**TASK OBJECTIVE:** The reply to the records below should contain exactly the lines from the line with "7 ++ BitVec.ofBool cin" through the line with "0xA000) < r.size", and nothing besides.

[[ EXTRACTED DATA, beginning ]]

-- ==== Sys2Proof/Certificates/Slice0/Obligations.lean ====
section
/-! DEFINITION. The statements for the provers, from the numbered rules of `spec/`. First the words they
are written in (namespace `Sys2Proof.Claims`): operand codes, flag formulas, address ranges and frames,
written from the rules and not from the model's own definitions. -/
namespace Sys2Proof.Claims
open Sys2Proof.Machine

/-! ### Operand codes (R310 to R315) -/

/-- The register code `r` (R310). -/
def regCode : Reg8 → BitVec 3
  | .b => 0
  | .c => 1
  | .d => 2
  | .e => 3
  | .h => 4
  | .l => 5
  | .a => 7

/-- The pair code `rp` (R311). -/
def pairCode : RegPair → BitVec 2
  | .bc => 0
  | .de => 1
  | .hl => 2
  | .sp => 3

/-- The pair code `rp2` (R312). -/
def stackCode : StackPair → BitVec 2
  | .bc => 0
  | .de => 1
  | .hl => 2
  | .af => 3

/-- The condition code `cc` (R313). -/
def condCode : Cond → BitVec 2
  | .nz => 0
  | .z => 1
  | .nc => 2
  | .c => 3

/-- The ALU operation code (R314). -/
def aluCode : AluOp → BitVec 3
  | .add => 0
  | .adc => 1
  | .sub => 2
  | .sbc => 3
  | .and => 4
  | .xor => 5
  | .or => 6
  | .cp => 7

/-- The shift operation code (R315). -/
def shiftCode : ShiftOp → BitVec 3
  | .rlc => 0
  | .rrc => 1
  | .rl => 2
  | .rr => 3
  | .sla => 4
  | .sra => 5
  | .swap => 6
  | .srl => 7

/-- A bit number as a field of three bits. -/
def bitCode (b : BitIx) : BitVec 3 := BitVec.ofNat 3 (bitNumber b)

/-- `cond(cc)` (R313, R700). -/
def holds (f : Flags) : Cond → Prop
  | .nz => f.z = false
  | .z => f.z = true
  | .nc => f.c = false
  | .c => f.c = true

/-- The carry flag as a number. -/
def carry (s : State) : Nat := if s.f.c then 1 else 0

/-- What the model fault leaves when the read of `x` finds no byte (R206, R841): the Faulted run state
with the address and the address of the instruction's first byte, and nothing else changed. That the fault
is a next state, what it leaves besides the record, and the field `start` are the model's (log entries 3, 4
and 11): R841 lets no claim about a program rest on the partial state. -/
def stoppedAt (s : State) (x : Word) : State := { s with run := .faulted (.uninitializedRead x s.start) }

/-! ### The flag engine in numbers (R500 to R504, R534, R536, R550, R551) -/

/-- `x[A] <- add8(x[A], v, cin)` (R500). -/
def adds (cin : Nat) (v : Byte) (s t : State) : Prop :=
  ∃ r f, t = { s with a := r, f := f } ∧ r.toNat = (s.a.toNat + v.toNat + cin) % 256 ∧
    (f.z = true ↔ (s.a.toNat + v.toNat + cin) % 256 = 0) ∧ f.n = false ∧
    (f.h = true ↔ s.a.toNat % 16 + v.toNat % 16 + cin > 15) ∧
    (f.c = true ↔ s.a.toNat + v.toNat + cin > 255)

/-- The flags of `sub8(a, v, bin)` (R501). -/
def borrowFlags (a v bin : Nat) (f : Flags) : Prop :=
  (f.z = true ↔ ((a : Int) - v - bin) % 256 = 0) ∧ f.n = true ∧
    (f.h = true ↔ a % 16 < v % 16 + bin) ∧ (f.c = true ↔ a < v + bin)

/-- `x[A] <- sub8(x[A], v, bin)` (R501). -/
def subtracts (bin : Nat) (v : Byte) (s t : State) : Prop :=
  ∃ r f, t = { s with a := r, f := f } ∧
    (r.toNat : Int) = ((s.a.toNat : Int) - v.toNat - bin) % 256 ∧
    borrowFlags s.a.toNat v.toNat bin f

/-- `discard <- sub8(x[A], v, 0)` (R531): A stays. -/
def compares (v : Byte) (s t : State) : Prop :=
  ∃ f, t = { s with f := f } ∧ borrowFlags s.a.toNat v.toNat 0 f

/-- A gets `r`; Z says whether it is 0, N and C are 0, H is `h` (R502 to R504). -/
def logicResult (r : Byte) (h : Bool) (s t : State) : Prop :=
  ∃ z, t = { s with a := r, f := { z := z, n := false, h := h, c := false } } ∧
    (z = true ↔ r.toNat = 0)

/-- The three forms of an ALU operation (R505) with their encodings: a register, the byte at HL, an
immediate. Each gives a next state, that of `effect` on the operand; an unwritten byte at HL stops it (R206,
R841), and what that stop leaves is the model's (log entries 3, 4 and 11, see `stoppedAt`). -/
def aluForms (op : AluOp) (effect : Byte → State → State → Prop) : Prop :=
  (∀ r, encode (Instr.aluReg op r) = [0b10#2 ++ aluCode op ++ regCode r]) ∧
  encode (Instr.aluHL op) = [0b10#2 ++ aluCode op ++ 0b110#3] ∧
  (∀ n, encode (Instr.aluImm op n) = [0b11#2 ++ aluCode op ++ 0b110#3, n]) ∧
  (∀ r s, ∃ t, exec (Instr.aluReg op r) s = .next t ∧ effect (s.reg r) s t) ∧
  (∀ n s, ∃ t, exec (Instr.aluImm op n) s = .next t ∧ effect n s t) ∧
  (∀ v s, s.read s.hl = some v → ∃ t, exec (Instr.aluHL op) s = .next t ∧ effect v s t) ∧
  (∀ s, s.read s.hl = none → exec (Instr.aluHL op) s = .next (stoppedAt s s.hl))

/-- `r` is `v + 1` modulo 256, with the flags of INC: C is kept (R534). -/
def increments (v r : Byte) (f f' : Flags) : Prop :=
  r.toNat = (v.toNat + 1) % 256 ∧ (f'.z = true ↔ (v.toNat + 1) % 256 = 0) ∧ f'.n = false ∧
    (f'.h = true ↔ v.toNat % 16 + 1 > 15) ∧ f'.c = f.c

/-- `r` is `v - 1` modulo 256, with the flags of DEC: C is kept (R536). -/
def decrements (v r : Byte) (f f' : Flags) : Prop :=
  r.toNat = (v.toNat + 255) % 256 ∧ (f'.z = true ↔ (v.toNat + 255) % 256 = 0) ∧ f'.n = true ∧
    (f'.h = true ↔ v.toNat % 16 < 1) ∧ f'.c = f.c

/-- The value `w` of DAA after its corrections, unwrapped, and the carry it leaves (R538). -/
def daaValue (a : Nat) (f : Flags) : Int × Bool :=
  if f.n = false then
    let w : Nat := a + if f.h = true ∨ a % 16 > 9 then 0x06 else 0
    (((w + if f.c = true ∨ w > 0x99 then 0x60 else 0 : Nat) : Int), f.c || decide (w > 0x99))
  else ((a : Int) - (if f.h then 0x06 else 0) - (if f.c then 0x60 else 0), f.c)

/-- `r` and `f` are the result and the flags of `addSPe(sp, e)` (R551). -/
def displaces (sp : Word) (e : Byte) (r : Word) (f : Flags) : Prop :=
  (r.toNat : Int) = ((sp.toNat : Int) + e.toInt) % 65536 ∧ f.z = false ∧ f.n = false ∧
    (f.h = true ↔ sp.toNat % 16 + e.toNat % 16 > 15) ∧
    (f.c = true ↔ sp.toNat % 256 + e.toNat > 255)

/-- The result of the shift unit (R600), as a concatenation of fields of the operand. -/
def shifted (op : ShiftOp) (v : Byte) (cin : Bool) : Byte :=
  match op with
  | .rlc => v.extractLsb' 0 7 ++ v.extractLsb' 7 1
  | .rrc => v.extractLsb' 0 1 ++ v.extractLsb' 1 7
  | .rl => v.extractLsb' 0 7 ++ BitVec.ofBool cin
  | .rr => BitVec.ofBool cin ++ v.extractLsb' 1 7
  | .sla => v.extractLsb' 0 7 ++ 0#1
  | .sra => v.extractLsb' 7 1 ++ v.extractLsb' 1 7
  | .swap => v.extractLsb' 0 4 ++ v.extractLsb' 4 4
  | .srl => 0#1 ++ v.extractLsb' 1 7

/-- The bit the shift unit shifts out (R600). -/
def shiftedOut (op : ShiftOp) (v : Byte) : Bool :=
  match op with
  | .rlc => v.getLsbD 7
  | .rrc => v.getLsbD 0
  | .rl => v.getLsbD 7
  | .rr => v.getLsbD 0
  | .sla => v.getLsbD 7
  | .sra => v.getLsbD 0
  | .swap => false
  | .srl => v.getLsbD 0

/-- The flags a shift of the extended page writes. -/
def shiftWrites (op : ShiftOp) (v : Byte) (cin : Bool) : Flags :=
  { z := decide ((shifted op v cin).toNat = 0), n := false, h := false, c := shiftedOut op v }

/-! ### Addresses -/

/-- The byte an address names, the echo region folded onto work RAM (R203). -/
def home (x : Word) : Nat :=
  if 0xE000 ≤ x.toNat ∧ x.toNat < 0xFE00 then x.toNat - 0x2000 else x.toNat

/-- The windows whose contents a banking register selects (R224, R225). -/
def banked (x : Word) : Prop :=
  (0x4000 ≤ x.toNat ∧ x.toNat < 0x8000) ∨ (0xA000 ≤ x.toNat ∧ x.toNat < 0xC000)

/-- The bytes of the RAM arrays and the cartridge RAM window, which can be unwritten (R206). -/
def ramAddress (x : Word) : Prop :=
  (0x8000 ≤ x.toNat ∧ x.toNat < 0xFEA0) ∨ (0xFF80 ≤ x.toNat ∧ x.toNat < 0xFFFF)

/-- The cartridge RAM window reaches a byte at `x`: MBC1, RAM present and enabled, offset inside it
(R228). -/
def ramMapped (s : State) (x : Word) : Prop :=
  ∃ c r, s.cart = some c ∧ c.scheme = .mbc1 ∧ c.ram = some r ∧ s.bank.ramEnable = true ∧
    (if s.bank.bankMode = .ramBanking then s.bank.bankHigh.toNat else 0) * 0x2000
      + (x.toNat - 0xA000) < r.size

/-- A write of `x` stores a byte that a read of `x` gives back (R202): everywhere but ROM, the unmapped
range, and a cartridge RAM window that reaches no RAM. -/
def storesAt (s : State) (x : Word) : Prop :=
  0x8000 ≤ x.toNat ∧ ¬(0xFEA0 ≤ x.toNat ∧ x.toNat < 0xFF00) ∧
    ((0xA000 ≤ x.toNat ∧ x.toNat < 0xC000) → ramMapped s x)

/-- The bytes of `vs` stand at the addresses from `x` on. -/
def bytesAt (s : State) (x : Word) : List Byte → Prop
  | [] => True
  | v :: vs => s.read x = some v ∧ bytesAt s (x + 1) vs

/-- `Push16(v)` as two writes (R15). -/
def pushed (s : State) (v : Word) : State :=
  { (s.write (s.sp - 1) (highByte v)).write (s.sp - 2) (lowByte v) with sp := s.sp - 2 }

/-! ### Instructions by their bytes -/

/-- The eleven illegal bytes (R330). -/
def illegalBytes : List Byte :=
  [0xD3, 0xDB, 0xDD, 0xE3, 0xE4, 0xEB, 0xEC, 0xED, 0xF4, 0xFC, 0xFD]
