-- ==== Sys2Proof/Laws/PerInstr.lean ====
section
/-! SUPPORT. Laws stated per instruction: one lemma a constructor. -/
namespace Sys2Proof.Laws

/-- The encoding of a whole instruction is as long as its first byte says (`30_encoding.md` R303). -/
def EncodedLength.Statement (i : Instr) : Prop :=
  i.wellFormed = true → (encode i).length = instrLength ((encode i).headD 0)
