-- ==== Sys2Proof/Tests/Slice0.lean ====
section
/-! SUPPORT. The model's own tests. Decode tests: words written out from the encodings of the instruction
rules. Step tests: one step each, expected values from the examples of the rules and of
`spec/95_test_vectors.md`. Witnesses: for each obligation with hypotheses, states and operands that meet
them, clause by clause, at boundary values. -/
namespace Sys2Proof.Tests
open Sys2Proof.Machine Sys2Proof.Claims

/-! ## Well-formedness -/

/-- The one check: the lone escape byte is no whole instruction (R751), and it is refused. -/
theorem test_wf_escape_alone : Instr.wellFormed .prefixCb = false := by decide

theorem test_wf_halt : Instr.wellFormed .halt = true := by decide

/-! ## Decoding: words written out bit by bit from the rules -/

/-- R402: `00 yyy 110 nnnnnnnn` with y = 3. -/
theorem test_decode_ld_E_n : decode [0b00011110, 0x7F] = .ok (.ld_E_n 0x7F, []) := by rfl

/-- R403: `01 yyy 110` with y = 5. -/
theorem test_decode_ld_L_atHL : decode [0b01101110, 0xAA] = .ok (.ld_L_atHL, [0xAA]) := by rfl

/-- R404: `01 110 zzz` with z = 7. -/
theorem test_decode_ld_atHL_A : decode [0b01110111] = .ok (.ld_atHL_A, []) := by rfl

/-- R419: `00 111 010`. -/
theorem test_decode_ld_A_atHLdec : decode [0b00111010] = .ok (.ld_A_atHLdec, []) := by rfl

/-- R450: `00 pp0 001 llllllll hhhhhhhh` with p = 3; the low byte comes first. -/
theorem test_decode_ld_SP_nn : decode [0b00110001, 0xFE, 0x12] = .ok (.ld_SP_nn 0x12FE, []) := by rfl

/-- R453: `11 pp0 101` with p = 3. -/
theorem test_decode_push_AF : decode [0b11110101] = .ok (.push_AF, []) := by rfl

/-- R519: `10 011 zzz` with z = 4. -/
theorem test_decode_sbc_A_H : decode [0b10011100] = .ok (.sbc_A_H, []) := by rfl

/-- R527: `11 101 110 nnnnnnnn`. -/
theorem test_decode_xor_n : decode [0b11101110, 0x0F] = .ok (.xor_n 0x0F, []) := by rfl

/-- R538: `00 100 111`. -/
theorem test_decode_daa : decode [0b00100111] = .ok (.daa, []) := by rfl

/-- R552: `00 pp1 001` with p = 2. -/
theorem test_decode_add_HL_HL : decode [0b00101001] = .ok (.add_HL_HL, []) := by rfl

/-- R615: `11001011 00 101 zzz` with z = 4. -/
theorem test_decode_sra_H : decode [0b11001011, 0b00101100] = .ok (.sra_H, []) := by rfl

/-- R653: `11001011 10 bbb 110` with b = 3. -/
theorem test_decode_res_3_atHL : decode [0b11001011, 0b10011110] = .ok (.res_3_atHL, []) := by rfl

/-- R707: `11 0cc 100 llllllll hhhhhhhh` with cc = 2. -/
theorem test_decode_call_NC : decode [0b11010100, 0x00, 0x40] = .ok (.call_NC_nn 0x4000, []) := by rfl

/-- R711: `11 yyy 111` with y = 5. -/
theorem test_decode_rst_28 : decode [0b11101111] = .ok (.rst_28, []) := by rfl

/-- R753: `00 010 000 xxxxxxxx`. -/
theorem test_decode_stop : decode [0b00010000, 0x5A] = .ok (.stop 0x5A, []) := by rfl

/-- R330: 0xED is illegal. -/
theorem test_decode_illegal : decode [0b11101101] = .ok (.illegal_ED, []) := by rfl

/-- R303: a byte list shorter than its first byte asks for is rejected. -/
theorem test_decode_truncated : ∃ e, decode [0xC3, 0x50] = .error e := ⟨_, rfl⟩

/-- Table words: the extended rows in either byte order, and an operand row with no operand bits. -/
theorem test_table_words :
    decodeTableWord 16 0xCB2C = some .sra_H ∧ decodeTableWord 16 0x2CCB = some .sra_H ∧
      decodeTableWord 8 0x3E = some (.ld_A_n 0x00) ∧ decodeTableWord 8 0xCB = some .prefixCb := by
  decide

/-! ## States for the tests -/

/-- The reset state with a 32 KiB image of scheme None that holds `code` at 0x0100 and zero bytes
elsewhere (`spec/95_test_vectors.md` section 0). -/
def running (code : List Byte) : State :=
  { State.reset with
    ifReg := 0
    cart := some
      { scheme := .none
        rom := { size := 0x8000, cells := (cellsFrom 0x0100 code).filter fun p => p.2 != 0 }
        ram := none
        ramInit := [] } }

/-- The state after a step. -/
def after (s : State) : Option State :=
  match step s with
  | .next t => some t
  | _ => none

/-- A field of the state after a step. -/
def seen {α : Type} (f : State → α) (s : State) : Option α := (after s).map f

/-- A state with an MBC1 cartridge of 32 KiB of ROM and 8 KiB of RAM, RAM enabled. -/
def mbc1State : State :=
  { running [] with
    cart := some
      { scheme := .mbc1
        rom := { size := 0x8000, cells := [] }
        ram := some { size := 0x2000, cells := [(5, 0xAB)] }
        ramInit := [] }
    bank := { ramEnable := true, romBankLow := 1, bankHigh := 1, bankMode := .ramBanking } }

/-! ## One step, from the examples of the rules -/

/-- R401's example: `41` with B=0x12, C=0x34. -/
theorem test_ld_B_C :
    seen (fun t => (t.b, t.c, t.pc)) { running [0x41] with b := 0x12, c := 0x34 } =
      some (0x34, 0x34, 0x0101) := by decide

/-- R411's shape and R230: `EA 34 C1` stores A at 0xC134. -/
theorem test_ld_atNn_A :
    seen (fun t => (t.read 0xC134, t.pc)) (running [0xEA, 0x34, 0xC1]) =
      some (some 0x01, 0x0103) := by decide

/-- R412's example: `F0 0F` reads IF. -/
theorem test_ldh_A_IF :
    seen (fun t => t.a) { running [0xF0, 0x0F] with ifReg := 0x21 } = some 0x21 := by decide

/-- R418's corner: HL=0x0000 wraps to 0xFFFF. -/
theorem test_ld_atHLdec_wraps :
    seen (fun t => t.hl) { running [0x32] with h := 0, l := 0 } = some 0xFFFF := by decide

/-- R451's example: `08 00 C0` with SP=0xFFF8. -/
theorem test_ld_atNn_SP :
    seen (fun t => (t.read 0xC000, t.read 0xC001)) { running [0x08, 0x00, 0xC0] with sp := 0xFFF8 } =
      some (some 0xF8, some 0xFF) := by decide

/-- R453's example: `C5` with BC=0x1234. -/
theorem test_push_BC :
    seen (fun t => (t.read 0xFFFD, t.read 0xFFFC, t.sp)) { running [0xC5] with b := 0x12, c := 0x34 } =
      some (some 0x12, some 0x34, 0xFFFC) := by decide

/-- R455's example: the stack word 0x12FF gives A=0x12, F=0xF0. -/
theorem test_pop_AF :
    seen (fun t => (t.a, t.f.toByte, t.sp))
      { running [0xF1] with sp := 0xC000, mem := [(0xC000, 0xFF), (0xC001, 0x12)] } =
      some (0x12, 0xF0, 0xC002) := by decide

/-- R510's example. -/
theorem test_add_A_B :
    seen (fun t => (t.a, t.f.toByte)) { running [0x80] with a := 0x3A, b := 0xC6 } =
      some (0x00, 0xB0) := by decide

/-- R514's example: the carry in matters for both carries out. -/
theorem test_adc_A_atHL :
    seen (fun t => (t.a, t.f.toByte))
      { running [0x8E] with a := 0xE1, h := 0xC0, l := 0x00, mem := [(0xC000, 0x1E)] } =
      some (0x00, 0xB0) := by decide

/-- R519's corner: `SBC A,A` with fC=1. -/
theorem test_sbc_A_A : seen (fun t => (t.a, t.f.toByte)) (running [0x9F]) = some (0xFF, 0x70) := by decide

/-- R531's example: CP keeps A. -/
theorem test_cp_B :
    seen (fun t => (t.a, t.f.toByte)) { running [0xB8] with a := 0x3C, b := 0x2F } =
      some (0x3C, 0x60) := by decide

/-- R534's example: the carry is kept. -/
theorem test_inc_B :
    seen (fun t => (t.b, t.f.toByte)) { running [0x04] with b := 0x7F } = some (0x80, 0x30) := by decide

/-- R538's corner: A=0x9A with no flag. -/
theorem test_daa :
    seen (fun t => (t.a, t.f.toByte)) { running [0x27] with a := 0x9A, f := Flags.ofByte 0x00 } =
      some (0x00, 0x90) := by decide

[[ EXTRACTED DATA, end ]]

**ANSWER:**
  | .rl => v.extractLsb' 0 7 ++ BitVec.ofBool cin
  | .rr => BitVec.ofBool cin ++ v.extractLsb' 1 7
  | .sla => v.extractLsb' 0 7 ++ 0#1
  | .sra => v.extractLsb' 7 1 ++ v.extractLsb' 1 7
  | .swap => v.extractLsb' 0 4 ++ v.extractLsb' 4 4
  | .srl => 0#1 ++ v.extractLsb' 1 7

/-- The bit the shift unit shifts out (R600). -/
def shiftedOut (op : ShiftOp) (v : Byte) : Bool :=
  match op with
  | .rlc => v.getLsbD 7
  | .rrc => v.getLsbD 0
  | .rl => v.getLsbD 7
  | .rr => v.getLsbD 0
  | .sla => v.getLsbD 7
  | .sra => v.getLsbD 0
  | .swap => false
  | .srl => v.getLsbD 0

/-- The flags a shift of the extended page writes. -/
def shiftWrites (op : ShiftOp) (v : Byte) (cin : Bool) : Flags :=
  { z := decide ((shifted op v cin).toNat = 0), n := false, h := false, c := shiftedOut op v }

/-! ### Addresses -/

/-- The byte an address names, the echo region folded onto work RAM (R203). -/
def home (x : Word) : Nat :=
  if 0xE000 ≤ x.toNat ∧ x.toNat < 0xFE00 then x.toNat - 0x2000 else x.toNat

/-- The windows whose contents a banking register selects (R224, R225). -/
def banked (x : Word) : Prop :=
  (0x4000 ≤ x.toNat ∧ x.toNat < 0x8000) ∨ (0xA000 ≤ x.toNat ∧ x.toNat < 0xC000)

/-- The bytes of the RAM arrays and the cartridge RAM window, which can be unwritten (R206). -/
def ramAddress (x : Word) : Prop :=
  (0x8000 ≤ x.toNat ∧ x.toNat < 0xFEA0) ∨ (0xFF80 ≤ x.toNat ∧ x.toNat < 0xFFFF)

/-- The cartridge RAM window reaches a byte at `x`: MBC1, RAM present and enabled, offset inside it
(R228). -/
def ramMapped (s : State) (x : Word) : Prop :=
  ∃ c r, s.cart = some c ∧ c.scheme = .mbc1 ∧ c.ram = some r ∧ s.bank.ramEnable = true ∧
    (if s.bank.bankMode = .ramBanking then s.bank.bankHigh.toNat else 0) * 0x2000
      + (x.toNat - 0xA000) < r.size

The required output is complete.